Pattern 17 | Memoization |
To cache the results of a pure function call to avoid performing the same computation more than once
Since pure functions always return the same value for given arguments, it’s possible to replace a pure function call with cached results.
We can do this manually by writing a function that keeps track of its previous arguments. When it’s called, it first checks its cache to see if it has already been called with the passed-in arguments. If it has, it returns the cached value. Otherwise, it performs the computation.
Some languages provide first-class support for Memoization using higher-order functions. Clojure, for instance, has a function called memoize that takes a function and returns a new one that will cache results. Scala doesn’t have a built-in memoization function, so we’ll use a simple manual implementation.
One use for Memoization is as a simple cache for expensive or time-consuming functions, especially when the function is called multiple times with the same argument. In this example, we’ll simulate the time-consuming operation by having it sleep the thread.

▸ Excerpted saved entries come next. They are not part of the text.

/-- The trip that a tick finds, if any (R295, step 5; R313). -/
def tripKind (x : SlotSt) (m : SlotSample) : Nat :=
  let fx := nthD [3, 4, 6, 8] x.cfg.fastx 3
  if !gateOn x then 0
  else if slotLimit x * fx < m.vsns * 2 then 2
  else if timerOver x then 1
  else if energyOver x then 3
  else if x.state = slInrush && x.entered + x.cfg.tinrush * 1000 ≤ x.t && !(m.vds ≤ x.cfg.vdspg && m.gateUp) then 4
  else if 100 ≤ heldFor x x.degr then 5
  else 0

/-- Step 5: trips first, then the other transitions. -/
def tickMove (n : Nat) (m : SlotSample) (s : State) : State :=
  let x := slotSt s n
  let k := tripKind x m
  if k != 0 then
    slotTrip n k (if k = 1 && energyOver x then slotFlag SLOT.ESTAT.TRIP_ENERGY n s else s)
  else if 1000 ≤ heldFor x x.leakI || 1000 ≤ heldFor x x.leakV || 20 < heldFor x x.offAt then fetFail n s
  else if x.state = slQualify then
    if x.seated && s.on SLOTV.STAT.INWIN then
      let a := x.qual.getD x.t
      let s := putSlot n { x with qual := some a, lockout := false } s
      if a + x.cfg.tdeb * 1000 ≤ x.t then qualified n s else s
    else putSlot n { x with qual := none } s
  else if x.state = slInsert then
    match x.insert with
    | some a => if a + x.cfg.tinsert * 1000 ≤ x.t then insertDone n s else s
    | none => s
  else if x.state = slInrush then
    if m.vds ≤ x.cfg.vdspg && m.gateUp then putSlot n { x with state := slOn, entered := x.t, energy := if x.timer.isSome then x.energy else none } s else s
  else if x.state = slDischarge then
    if m.vout < 200 then dischargeEnd n s
    else if x.entered + 500000 ≤ x.t then dischargeEnd n (slotFlag SLOT.ESTAT.DISCH_FAIL n s)
    else s
  else if x.state = slReady && x.lockout && s.on SLOTV.STAT.INWIN then
    putSlot n { x with state := if x.seated then slQualify else slEmpty, entered := x.t, qual := none, lockout := false } s
  else retryGo n s

/-- The retry timer runs to its end whatever happens to seating (R305). -/
def tickRetry (n : Nat) (s : State) : State :=
  let x := slotSt s n
  match x.retry with
  | some e => if e ≤ x.t then retryEnd n s else s
  | none => s

/-- SLOT_PG_n asserts once the slot has been ON for the delay and no fault timer runs (R304). -/
def pgOn (n : Nat) (s : State) : State :=
  modSlot n (fun x => if x.state = slOn && !x.pg && x.timer.isNone then { x with pg := true, pgAt := x.t } else x) s

/-- SLOT_WARN_n clears after 100 ticks of normal current (R304), and the episode of energy ends (R306). -/
def warnOff (n : Nat) (s : State) : State :=
  modSlot n (fun x => if x.timer.isNone && x.state = slOn then { x with warn := false, calm := none, energy := none } else x) s

/-- RETRIES clears after RCLR s of power good (R302). -/
def retriesZero (n : Nat) (s : State) : State :=
  modSlot n (fun x => if x.pg && x.cfg.rclr != 0 then { x with retries := 0 } else x) s

/-- Step 6: the outputs. -/
def tickOut (n : Nat) (s : State) : State :=
  let x := slotSt s n
  let s := if x.state = slOn && x.entered + x.cfg.tpgdly * 100 ≤ x.t then pgOn n s else s
  let s := match x.calm with | some a => if a + 100 ≤ x.t then warnOff n s else s | none => s
  let x := slotSt s n
  if x.pg && x.pgAt + x.cfg.rclr * 1000000 ≤ x.t then retriesZero n s else s

/-- The next tick of a slot: one microsecond after its last, or as many later as fabric time has moved (R295). -/
def nextTick (n : Nat) (s : State) : State :=
  let x := slotSt s n
  let u := s.ns / 1000
  let d := max 1 (u - x.seen)
  (putSlot n { x with t := x.t + d, seen := x.seen + d } s).reach ((x.seen + d) * 1000)

/-- SLOT_TICK (R295). -/
def execSlotTick (n : SlotId) (m : SlotSample) (s : State) : Result :=
  .next (let s := vinSample m.vin (nextTick n s)
    let s := (s.set SLOT.MEAS.VOUT m.vout n).set SLOT.MEAS.VSNS m.vsns n
    let s := tickCmd n (tickSeat n m s)
    let s := tickEnergy n m (tickTimer n m s)
    tickOut n (tickRetry n (tickMove n m s)))

/-- A moment that a command asserts has come at a slot: its tick count is at least `t`. -/
def atTick (n t : Nat) (s : State) : State := modSlot n (fun x => { x with t := max x.t t }) s

/-- SEATING_DETECTED (R296). -/
def execSeatingDetected (n : SlotId) (s : State) : Result := .next (seatOn n s)

/-- QUALIFY_COMPLETE (R297): the conditions have held for TDEB ms. -/
def execQualifyComplete (n : SlotId) (s : State) : Result :=
  .next (let x := slotSt s n
    if x.state = slQualify && x.seated then qualified n (atTick n (x.qual.getD x.entered + x.cfg.tdeb * 1000) s) else s)

/-- INSERTION_DELAY_END (R298). -/
def execInsertionDelayEnd (n : SlotId) (s : State) : Result :=
  .next (let x := slotSt s n
    match x.insert with
    | some a => if x.state = slInsert then insertDone n (atTick n (a + x.cfg.tinsert * 1000) s) else s
    | none => s)

/-- SEATING_LOST (R299): the third high tick in a row. -/
def execSeatingLost (n : SlotId) (s : State) : Result :=
  .next (let x := slotSt s n
    if x.lost || x.state = slEmpty then s
    else
      let first := if x.highs = 0 then x.t + 1 else x.lossAt
      seatLoss n (modSlot n (fun x => { x with highs := 3, lossAt := first, t := max x.t (first + 2) }) s))

/-- INRUSH_TIMEOUT (R300). -/
def execInrushTimeout (n : SlotId) (s : State) : Result :=
  .next (let x := slotSt s n
    if x.state = slInrush then slotTrip n 4 (atTick n (x.entered + x.cfg.tinrush * 1000) s) else s)

/-- FAULT_TIMER_EXPIRY (R301). -/
def execFaultTimerExpiry (n : SlotId) (s : State) : Result :=
  .next (let x := slotSt s n
    match x.timer with
    | some a => slotTrip n 1 (atTick n (a + x.cfg.tflt) s)
    | none => s)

Let’s get started with a look at our simulated expensive function call. As an example, we’re using a lookup by ID from some (presumably slow) datastore. To fake it out here, we sleep the thread for a second before returning a value from a static map. We also print the ID we’re looking up to the console to demonstrate when the function is being executed:
ScalaExamples/src/main/scala/com/mblinn/mbfpp/functional/memoization/Examples.scala | |
| def expensiveLookup(id: Int) = { |
| Thread.sleep(1000) |
| println(s"Doing expensive lookup for $id") |
| Map(42 -> "foo", 12 -> "bar", 1 -> "baz").get(id) |
| } |
Just as we’d expect, the lengthy function is executed each time we call it, as we can see from the console output:
| scala> expensiveLookup(42) |
| Doing expensive lookup for 42 |
| res0: Option[String] = Some(foo) |
| |
| scala> expensiveLookup(42) |
| Doing expensive lookup for 42 |
| res1: Option[String] = Some(foo) |
Now let’s take a look at a simple memoized version of expensiveLookup. To create it we’ll use memoizeExpensiveLookup, which initializes a cache and returns a new function that wraps calls to memoizeExpensiveFunction.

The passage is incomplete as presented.